I have a set of observations X that I believe were generated by a mixture of several probability distributions (specifically, two von mises and one uniform). I'd like to find the maximum likelihood estimate of the parameters of these distributions and their mixing coefficients.

What are the advantages and disadvantages of using the EM algorithm to identify these parameters, versus plugging the likelihood function into a nonlinear programming solver using trust region based methods?


1 Answer 1


The EM algorithm is very popular for fitting mixture distributions.

In general, both approaches will converge to a local optimum. A common heuristic for both approaches is to repeat several times from different initialization points.

The nonlinear programming approach would need constraints to be specified. In higher dimensions, this could get complicated (e.g. positive semidefiniteness constraints for covariance matrices). But, it sounds like your distributions are 1d, which simplifies things somewhat. You'd still need to constrain mixture weights to be nonnegative and sum to one, and the widths of component distributions to be nonnegative. The EM algorithm will naturally produce valid parameters for the mixture distribution.

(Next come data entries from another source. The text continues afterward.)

/-- Points lowered until the estimate meets the target, in milliwatts, or every die that is not folded is at OP_0 (R439); ties go to the
lowest die number. -/
def lowerOps (s : State) (target : Nat) : Nat → Nat → List Nat → List Nat × Nat
  | 0, n, ops => (ops, n)
  | fuel + 1, n, ops =>
    if estimate s n ops ≤ target then (ops, n)
    else
      let cand := (List.range 4).filter fun d => decide (ops.getD d 0 ≠ 0) && !folded s (s.partOfDie d)
      let best := cand.foldl (fun b d =>
        let r := lossRate s (n + 1) d (ops.getD d 0)
        match b with
        | some (_, q) => if r.1 * (q.2 : Int) < q.1 * (r.2 : Int) then some (d, r) else b
        | none => some (d, r)) (none : Option (Nat × Int × Nat))
      match best with
      | none => (ops, n)
      | some (d, _) => lowerOps s target fuel (n + 5) (setAt ops d (ops.getD d 0 - 1))

/-! ### Reasons (R447, R448) -/

/-- The reasons that hold a die now. -/
def dieReasons (s : State) (d : Nat) : List Bool :=
  let p := s.partOfDie d
  let x := s.power
  let b := s.get F.pwrLimitsBinding
  let fold := folded s p
  let low := x.lowered.contains d || (!fold && (x.dutyOn || x.shedHold)) || (fold && x.causes.contains .capBelow)
  let ask := dieAsk s d
  let req := requested s d
  [b == 1 && low,
   decide (tget x.ceilT d 15 < req) || (tget x.hotHalf d 0 != 0) || (fold && x.causes.contains .thermal),
   (b == 2 && low) || (fold && x.causes.contains .supply),
   b == 3 && low,
   decide (tget x.ceilR d 15 < req),
   decide (req < ask) || (fold && partCtl s F.pwrPartFoldReq p == 1),
   partPower s p == 1 && parked s p]

/-- PWR_THR_NOW_p; without main power no die runs. -/
def partReasons (s : State) (p : Nat) : Nat :=
  if asleep s then 0 else ((s.diesOf p).map (dieReasons s)).foldl (fun m l => m ||| (l.zipIdx.foldl (fun v e => if e.1 then v ||| 2 ^ e.2 else v) 0)) 0

/-- The counter that a microsecond of the present reasons adds to, in the order of R448. -/
def firstReason (m : Nat) : Option Nat := [3, 2, 0, 1, 4, 5, 6].find? fun r => m.testBit r
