-- ==== Sys2Proof/Machine/Tick.lean ====
section
/-! DEFINITION. What happens while no command waits: a nanosecond of module time passes (R31, R38, R39, R196, R448). -/

namespace Sys2Proof.Machine

/-- A microsecond of the reasons that hold: one counter of each partition (R448). -/
def reasonTick : Act := fun s =>
  (List.range s.nParts).filterMap fun p => (firstReason (partReasons s p)).map fun r => .add ⟨.pwrThr, p, r⟩ 1

/-- Beats of the dies that are ACTIVE or in GRAZE: at most two in a nanosecond (R32); their number is open (log 1). A beat in which a
die's tracker is full is counted (R196), and so is one in which a core waits for an operand, a buffer or a fill (R112, R178, R179). -/
def beatTick : Act := fun s =>
  ((List.range 4).flatMap fun d =>
    let n := Config.freeNat (s.free + d) % 3
    if asleep s || folded s (s.partOfDie d) then []
    else .add ⟨.dieBeatCount, d, 0⟩ n :: ((if 16384 ≤ dieOutstanding s d then [Upd.add ⟨.dieReqFullBeats, d, 0⟩ n] else []) ++
      (s.cores.filter fun e => e.1 / 36 == d).flatMap fun e => (waitCounters s e.1).map fun r => Upd.add ⟨r, d, e.1 % 36⟩ n)) ++ [.draw 4]

/-- The time since the last training or recalibration goes on for a port that is UP, outside low-power idle (R366, R367). -/
def portTick : Act := fun s =>
  (List.range 6).filterMap fun g => if portUp s g then some (.port g fun y => { y with calAge := y.calAge + 1 }) else none

/-- A nanosecond (log 2). In OFF nothing runs. A partition whose wait has ended leaves GRAZE, well within the 2 microseconds of R426. -/
def tickAct : Act := fun s =>
  if s.power.off then []
  else Act.all [
    Act.of [.add ⟨.genRefTime, 0, 0⟩ 1],
    beatTick,
    grazeExit,
    portTick,
    if (s.time + 1) % 1000 = 0 then reasonTick else Act.skip] s

def idle (s : State) : Host.Outcome State Fault Refusal := perform tickAct s

end Sys2Proof.Machine
end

Optimization with trust region methods requires the gradient of the objective function and possibly the Hessian, depending on the method. Gradients of the constraints are required as well. Things will be much faster if you can provide a function to compute these. That would require deriving an expression for the gradient/Hessian, or using automatic differentiation. Otherwise, finite differencing is typically used, which scales poorly with the number of parameters. The EM algorithm doesn't require the gradient.

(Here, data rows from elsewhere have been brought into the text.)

-- ==== Sys2Proof/Certificates/Slice0/Obligations.lean ====
section
/-! DEFINITION. The statements about the model. A statement about a command says that the command completes and what the state
then holds; `RegsBut` and the record equations beside it are its frame. -/

open Sys2Proof Sys2Proof.Machine

/-! ### The queue, reset and the invariant -/

/-- A step takes the command at the front of the queue and is that command's execution with the queue's rest (log 2). -/
def Obligations.StepRunsFrontCommand : Prop :=
  ∀ (c : Instr) (rest : List Instr) (s : State), s.pending = c :: rest → step s = exec c { s with pending := rest }

/-- No command stops the module, and none touches the commands that wait: every command answers a next state with the same queue. -/
def Obligations.CommandsLeaveQueue : Prop :=
  ∀ (c : Instr) (s : State), Completes c s fun t => t.pending = s.pending

/-- The state after reset has the invariant. -/
def Obligations.ResetInv : Prop :=
  State.reset.Inv

/-- Whatever state the module is in, a step keeps the memory's canonical form, reserved bits and write-only fields at 0 in every
register, committed and staged (R1, R3), and one entry for each register. -/
def Obligations.StepKeepsInv : Prop :=
  ∀ s t : State, s.Inv → step s = .next t → t.Inv

/-! ### Host accesses to registers -/

/-- A write to a LIVE register of its owner's partition: HOST_TRAIN_IRQ_p takes the written bits of its fields (R1), reserved bits are
ignored, and CFG_ERR.RESERVED is set exactly when one of them was written (R3). A write to BAR0 of another size than 4 or 8 bytes, or
one that is not aligned to its size, is ignored and sets CFG_ERR.ACCESS. -/
def Obligations.RegisterWrite : Prop :=
  (∀ (f : Fn) (p : PartIx) (v : DWord) (s : State), s.Inv →
    let r : Reg := ⟨.hostTrainIrq, p, 0⟩
    Reaches f r s → s.owns f p = true →
    Completes (.registerWrite f r.addr 4 v) s fun t =>
      t.reg r = v &&& r.name.mask ∧ OnlyRegs (r :: errRegs f) s t ∧
      (v.toNat % 2 ^ 32 &&& r.name.mask.toNat = v.toNat % 2 ^ 32 → OnlyRegs [r] s t) ∧
      (v.toNat % 2 ^ 32 &&& r.name.mask.toNat ≠ v.toNat % 2 ^ 32 → t.flag F.cfgErrReserved f.idx = true)) ∧
  ∀ (f : Fn) (off n : Nat) (v : DWord) (s : State), busAlive s f = true → ¬ ((n = 4 ∨ n = 8) ∧ off % n = 0) →
    Completes (.registerWrite f off n v) s fun t => t.flag F.cfgErrAccess f.idx = true ∧ OnlyRegs (errRegs f) s t

/-- While the training block of a partition is busy, a write of HOST_TRAIN_CFG_p, whose fields are all STATIC, is refused: the register
keeps its value and CFG_ERR.BUSY is set (R6, R332). While it is not busy the fields take the written value and the count of clean steps
restarts (R304). A write to a step counter while its partition is not busy loads the counter, and the next boundary starts a fresh
sequence (R299). -/
def Obligations.TrainRegisters : Prop :=
  (∀ (f : Fn) (p : PartIx) (v : Word) (s : State), s.Inv →
    let r : Reg := ⟨.hostTrainCfg, p, 0⟩
    Reaches f r s → s.owns f p = true → v.setWidth 64 &&& r.name.mask = v.setWidth 64 →
    (trainBusy s p = true →
      Completes (.trainCfgWrite f p v) s fun t => t.flag F.cfgErrBusy f.idx = true ∧ OnlyRegs (errRegs f) s t) ∧
    (trainBusy s p = false →
      Completes (.trainCfgWrite f p v) s fun t =>
        t.reg r = v.setWidth 64 ∧ t.get F.hostTrainStatusCleanCount p = 0 ∧ OnlyRegs [r, ⟨.hostTrainStatus, p, 0⟩] s t)) ∧
  ∀ (f : Fn) (p : PartIx) (applied : Bool) (v : DWord) (s : State),
    let r : Reg := ⟨if applied then .hostTrainApplied else .hostTrainStep, p, 0⟩
    Reaches f r s → s.owns f p = true → trainBusy s p = false →
    Completes (.trainCounterWrite f p applied v) s fun t =>
      t.reg r = v ∧ t.flag F.hostTrainStatusFresh p = true ∧ t.get F.redSeqNext p = 0 ∧
      OnlyRegs [r, ⟨.hostTrainStatus, p, 0⟩, ⟨.redSeq, p, 0⟩] s t

/-- A read of the low half of a 64-bit register returns that half and latches the high half for the function; a read of the high half
then returns the latched one, and a 64-bit read the whole value at once; nothing else changes (R4). A read of BAR0 of another size than 4
or 8 bytes, or one that is not aligned to its size, returns zeros and sets CFG_ERR.ACCESS (R2). A write to CFG_ERR clears the bits that it names; once bits [3:0] are 0, FIRST, OVERRUN and CFG_ERR_ADDR are 0 too. -/
def Obligations.ReadsAndErrors : Prop :=
  (∀ (f : Fn) (off : Nat) (r : Reg) (s : State), busAlive s f = true → answers s off false = true →
    regAt f off = some r → r.name.spec.width = 64 → readOk s f r = true →
    (off % 4 = 0 → Completes (.counterLowHalfRead f ⟨off, 4⟩) s fun t =>
      t.out = s.out ++ [.read f (bytesOf 4 (shown s r).toNat) false] ∧ highHalf t f off = (shown s r).toNat / 2 ^ 32 ∧
      t = { s with out := t.out, fns := t.fns } ∧ t.fn f.other = s.fn f.other) ∧
    (off % 4 = 0 → answers s (off + 4) false = true → wordAt f (off + 4) = some (r, true) → Completes (.counterLowHalfRead f ⟨off + 4, 4⟩) s fun t =>
      t = { s with out := s.out ++ [.read f (bytesOf 4 (highHalf s f off)) false] }) ∧
    (off % 8 = 0 → Completes (.counterLowHalfRead f ⟨off, 8⟩) s fun t =>
      t = { s with out := s.out ++ [.read f (bytesOf 8 (shown s r).toNat) false] })) ∧
  (∀ (f : Fn) (off n : Nat) (s : State), busAlive s f = true → ¬ ((n = 4 ∨ n = 8) ∧ off % n = 0) →
    Completes (.counterLowHalfRead f ⟨off, n⟩) s fun t =>
      t.flag F.cfgErrAccess f.idx = true ∧ t.out = s.out ++ [.read f (List.replicate n 0) false] ∧ RegsBut (errRegs f) s t ∧
      t = { s with regs := t.regs, out := t.out }) ∧
  ∀ (f : Fn) (v : Word) (s : State), s.Inv →
    let r : Reg := ⟨.cfgErr, f.idx, 0⟩
    Reaches f r s → v.toNat < 256 →
    Completes (.cfgErrWrite f v) s fun t =>
      OnlyRegs (errRegs f) s t ∧
      (s.get F.cfgErrReserved f.idx * (1 - v.toNat % 2) = t.get F.cfgErrReserved f.idx) ∧
      (s.get F.cfgErrAccess f.idx * (1 - v.toNat / 2 % 2) = t.get F.cfgErrAccess f.idx) ∧
      (s.get F.cfgErrBusy f.idx * (1 - v.toNat / 4 % 2) = t.get F.cfgErrBusy f.idx) ∧
      (s.get F.cfgErrMismatch f.idx * (1 - v.toNat / 8 % 2) = t.get F.cfgErrMismatch f.idx) ∧
      ((t.reg r).toNat % 16 = 0 → t.reg r = 0 ∧ t.reg ⟨.cfgErrAddr, f.idx, 0⟩ = 0) ∧
      ((t.reg r).toNat % 16 ≠ 0 → t.get F.cfgErrFirst f.idx = s.get F.cfgErrFirst f.idx ∧
        t.reg ⟨.cfgErrAddr, f.idx, 0⟩ = s.reg ⟨.cfgErrAddr, f.idx, 0⟩)

/-- REF_TIME takes a new value from the management owner by one 64-bit write; a 32-bit write to either half is ignored and marked. With
nothing waiting in the queue a step lets 1 ns pass (the model's choice, log 2): REF_TIME adds 1, memory, tasks and requests stay as they
are, and a port only counts the time since its last recalibration. -/
def Obligations.RefTime : Prop :=
  (∀ (f : Fn) (v : DWord) (s : State), Reaches f ⟨.genRefTimeLoad, 0, 0⟩ s → s.mgmt = f →
    (Completes (.genRefTimeLoad f 8 false v) s fun t =>
      t.reg ⟨.genRefTime, 0, 0⟩ = v ∧ RegsBut [⟨.genRefTime, 0, 0⟩] s t ∧ t = { s with regs := t.regs, sec := t.sec }) ∧
    ∀ hi, Completes (.genRefTimeLoad f 4 hi v) s fun t => t.flag F.cfgErrAccess f.idx = true ∧ OnlyRegs (errRegs f) s t) ∧
  ∀ s : State, s.pending = [] → s.power.off = false → ∃ t, step s = .next t ∧
    t.reg ⟨.genRefTime, 0, 0⟩ = s.reg ⟨.genRefTime, 0, 0⟩ + 1 ∧ t.mem = s.mem ∧ t.tasks = s.tasks ∧ t.reqs = s.reqs ∧ t.stores = s.stores ∧
    (∀ g : PortIx, t.port g = { s.port g with calAge := (t.port g).calAge }) ∧ t.pending = []

/-! ### Queues, gates and commits -/

/-- A doorbell of the partition's owner to an enabled queue sets its TAIL; a tail beyond the ring leaves TAIL and sets TAIL_ERR; one to a
disabled queue is ignored; one of another function is marked and changes nothing else (R203, R227). -/
def Obligations.Doorbell : Prop :=
  ∀ (f : Fn) (p : PartIx) (q : QueueIx) (tail : Word) (s : State), barsDead s = false → (s.fn f).perst = false →
    (s.owns f p = false → Completes (.doorbell f p q tail) s fun t =>
      t.flag F.cfgErrAccess f.idx = true ∧ OnlyRegs (errRegs f) s t) ∧
    (s.owns f p = true → partOpen s p = true → s.flag F.hostQCtrlEn p q = false → Completes (.doorbell f p q tail) s fun t => t = s) ∧
    (s.owns f p = true → partOpen s p = true → s.flag F.hostQCtrlEn p q = true →
      let far := (tail.toNat + 2 ^ 32 - s.get F.hostQHeadHead p q) % 2 ^ 32
      (far ≤ ringSize s p q → Completes (.doorbell f p q tail) s fun t =>
        t.get F.hostQTailTail p q = tail.toNat ∧ OnlyRegs [⟨.hostQTail, p, q⟩] s t) ∧
      (ringSize s p q < far → Completes (.doorbell f p q tail) s fun t =>
        t.flag F.hostQStatusTailErr p q = true ∧ OnlyRegs [⟨.hostQStatus, p, q⟩] s t))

From an implementation standpoint, the EM algorithm is often described as being very simple, but plugging things into a standard optimization solver sounds even simpler. If gradients/Hessians have to be derived, it may put the two approaches on more even footing in this regard.

Because of the uniform distribution, it seems like your objective function might have some nasty behavior. For example, imagine sliding the uniform distribution to the side. The likelihood won't change at all (the derivative will be zero w.r.t. the location parameter), until a data point falls into or out of the support of the distribution. The likelihood will then abruptly jump to a new value, and the function will be nondifferentiable at this point. This kind of behavior doesn't play nicely with gradient-based optimization algorithms. I don't know how it would affect the EM algorithm.

The EM algorithm can be used in cases where some data values are missing, although this is less relevant in the 1d case.

Possibly of interest:

Why should one use EM vs. say, Gradient Descent with MLE?

What is the difference between EM and Gradient Ascent?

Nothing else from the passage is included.